### Exercise brief
The expected output is every entry, repeated word for word.

### Supplied material

theorem State.mpStart_only {s0 : State} {pl : List Part} {s : State} (hl : [.regs, .ctrs, .mgt, .logs, .irq, .span, .fen] ⊆ pl) (hs0 : only pl s0 s) : only pl s0 (State.mpStart s) := by
  unfold State.mpStart
  repeat' with_reducible first | assumption | exact parts_sub (by with_unfolding_all decide) hl | apply State.mpRun_only | apply State.wr_only | apply State.wrb_only | refine foldl_only _ _ (fun _ _ _ => ?_) ?_ | refine foldl_only1 _ _ (fun _ _ _ => ?_) ?_ | refine foldl_only2 _ _ (fun _ _ _ => ?_) ?_ | refine foldl_only22 _ _ (fun _ _ _ => ?_) ?_ | refine foldl_only21 _ _ (fun _ _ _ => ?_) ?_ | apply ite_only

theorem State.mpCtlWrite_only {s0 : State} {pl : List Part} {s : State} (h : Nat) (w : Word) (hl : [.regs, .ctrs, .mgt, .logs, .irq, .span, .fen] ⊆ pl) (hs0 : only pl s0 s) : only pl s0 (State.mpCtlWrite s h w).1 := by
  unfold State.mpCtlWrite
  repeat' with_reducible first | assumption | exact parts_sub (by with_unfolding_all decide) hl | apply State.mpRun_only | apply State.mpStop_only | apply State.setReg_only | apply State.wr_only | apply ite_only | apply ite_only1

theorem execMpRateAlternate_only {s0 : State} {pl : List Part} (h : Fin 4) {s : State} (hl : [.regs, .ctrs, .mgt, .logs, .irq, .span, .fen] ⊆ pl) (hs0 : only pl s0 s) : OnlyR pl s0 (execMpRateAlternate h s) := by
  unfold execMpRateAlternate
  repeat' with_reducible first | assumption | exact parts_sub (by with_unfolding_all decide) hl | exact only.refl _ _ | apply OnlyR.next | apply ite_onlyR | apply State.mpRun_only

theorem execSmbusStatusRead_only {s0 : State} {pl : List Part} {s : State} (hl : [.mgt] ⊆ pl) (hs0 : only pl s0 s) : OnlyR pl s0 (execSmbusStatusRead s) := by
  unfold execSmbusStatusRead
  repeat' with_reducible first | assumption | exact parts_sub (by with_unfolding_all decide) hl | exact only.refl _ _ | apply OnlyR.next | apply ite_onlyR | apply ite_only | apply ite_only1 | apply ite_only2 | apply ite_only22 | apply ite_only21 | dsimp only | (apply only.lit <;> first | exact Or.inl (parts_mem hl (by with_unfolding_all decide)) | exact Or.inr rfl | skip)

theorem execSmbusLastgaspRead_only {s0 : State} {pl : List Part} (hi : Bool) {s : State} (hl : [.mgt] ⊆ pl) (hs0 : only pl s0 s) : OnlyR pl s0 (execSmbusLastgaspRead hi s) := by
  unfold execSmbusLastgaspRead
  repeat' with_reducible first | assumption | exact parts_sub (by with_unfolding_all decide) hl | exact only.refl _ _ | apply OnlyR.next | apply ite_onlyR | apply ite_only | apply ite_only1 | apply ite_only2 | apply ite_only22 | apply ite_only21 | dsimp only | intro _ _ _ _ | intro _ _ _ | intro _ _ | (apply only.lit <;> first | exact Or.inl (parts_mem hl (by with_unfolding_all decide)) | exact Or.inr rfl | skip)

end Sys2Proof.Machine
end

### The completed task
theorem State.mpStart_only {s0 : State} {pl : List Part} {s : State} (hl : [.regs, .ctrs, .mgt, .logs, .irq, .span, .fen] ⊆ pl) (hs0 : only pl s0 s) : only pl s0 (State.mpStart s) := by
  unfold State.mpStart
  repeat' with_reducible first | assumption | exact parts_sub (by with_unfolding_all decide) hl | apply State.mpRun_only | apply State.wr_only | apply State.wrb_only | refine foldl_only _ _ (fun _ _ _ => ?_) ?_ | refine foldl_only1 _ _ (fun _ _ _ => ?_) ?_ | refine foldl_only2 _ _ (fun _ _ _ => ?_) ?_ | refine foldl_only22 _ _ (fun _ _ _ => ?_) ?_ | refine foldl_only21 _ _ (fun _ _ _ => ?_) ?_ | apply ite_only

theorem State.mpCtlWrite_only {s0 : State} {pl : List Part} {s : State} (h : Nat) (w : Word) (hl : [.regs, .ctrs, .mgt, .logs, .irq, .span, .fen] ⊆ pl) (hs0 : only pl s0 s) : only pl s0 (State.mpCtlWrite s h w).1 := by
  unfold State.mpCtlWrite
  repeat' with_reducible first | assumption | exact parts_sub (by with_unfolding_all decide) hl | apply State.mpRun_only | apply State.mpStop_only | apply State.setReg_only | apply State.wr_only | apply ite_only | apply ite_only1

theorem execMpRateAlternate_only {s0 : State} {pl : List Part} (h : Fin 4) {s : State} (hl : [.regs, .ctrs, .mgt, .logs, .irq, .span, .fen] ⊆ pl) (hs0 : only pl s0 s) : OnlyR pl s0 (execMpRateAlternate h s) := by
  unfold execMpRateAlternate
  repeat' with_reducible first | assumption | exact parts_sub (by with_unfolding_all decide) hl | exact only.refl _ _ | apply OnlyR.next | apply ite_onlyR | apply State.mpRun_only

theorem execSmbusStatusRead_only {s0 : State} {pl : List Part} {s : State} (hl : [.mgt] ⊆ pl) (hs0 : only pl s0 s) : OnlyR pl s0 (execSmbusStatusRead s) := by
  unfold execSmbusStatusRead
  repeat' with_reducible first | assumption | exact parts_sub (by with_unfolding_all decide) hl | exact only.refl _ _ | apply OnlyR.next | apply ite_onlyR | apply ite_only | apply ite_only1 | apply ite_only2 | apply ite_only22 | apply ite_only21 | dsimp only | (apply only.lit <;> first | exact Or.inl (parts_mem hl (by with_unfolding_all decide)) | exact Or.inr rfl | skip)

theorem execSmbusLastgaspRead_only {s0 : State} {pl : List Part} (hi : Bool) {s : State} (hl : [.mgt] ⊆ pl) (hs0 : only pl s0 s) : OnlyR pl s0 (execSmbusLastgaspRead hi s) := by
  unfold execSmbusLastgaspRead
  repeat' with_reducible first | assumption | exact parts_sub (by with_unfolding_all decide) hl | exact only.refl _ _ | apply OnlyR.next | apply ite_onlyR | apply ite_only | apply ite_only1 | apply ite_only2 | apply ite_only22 | apply ite_only21 | dsimp only | intro _ _ _ _ | intro _ _ _ | intro _ _ | (apply only.lit <;> first | exact Or.inl (parts_mem hl (by with_unfolding_all decide)) | exact Or.inr rfl | skip)

end Sys2Proof.Machine
end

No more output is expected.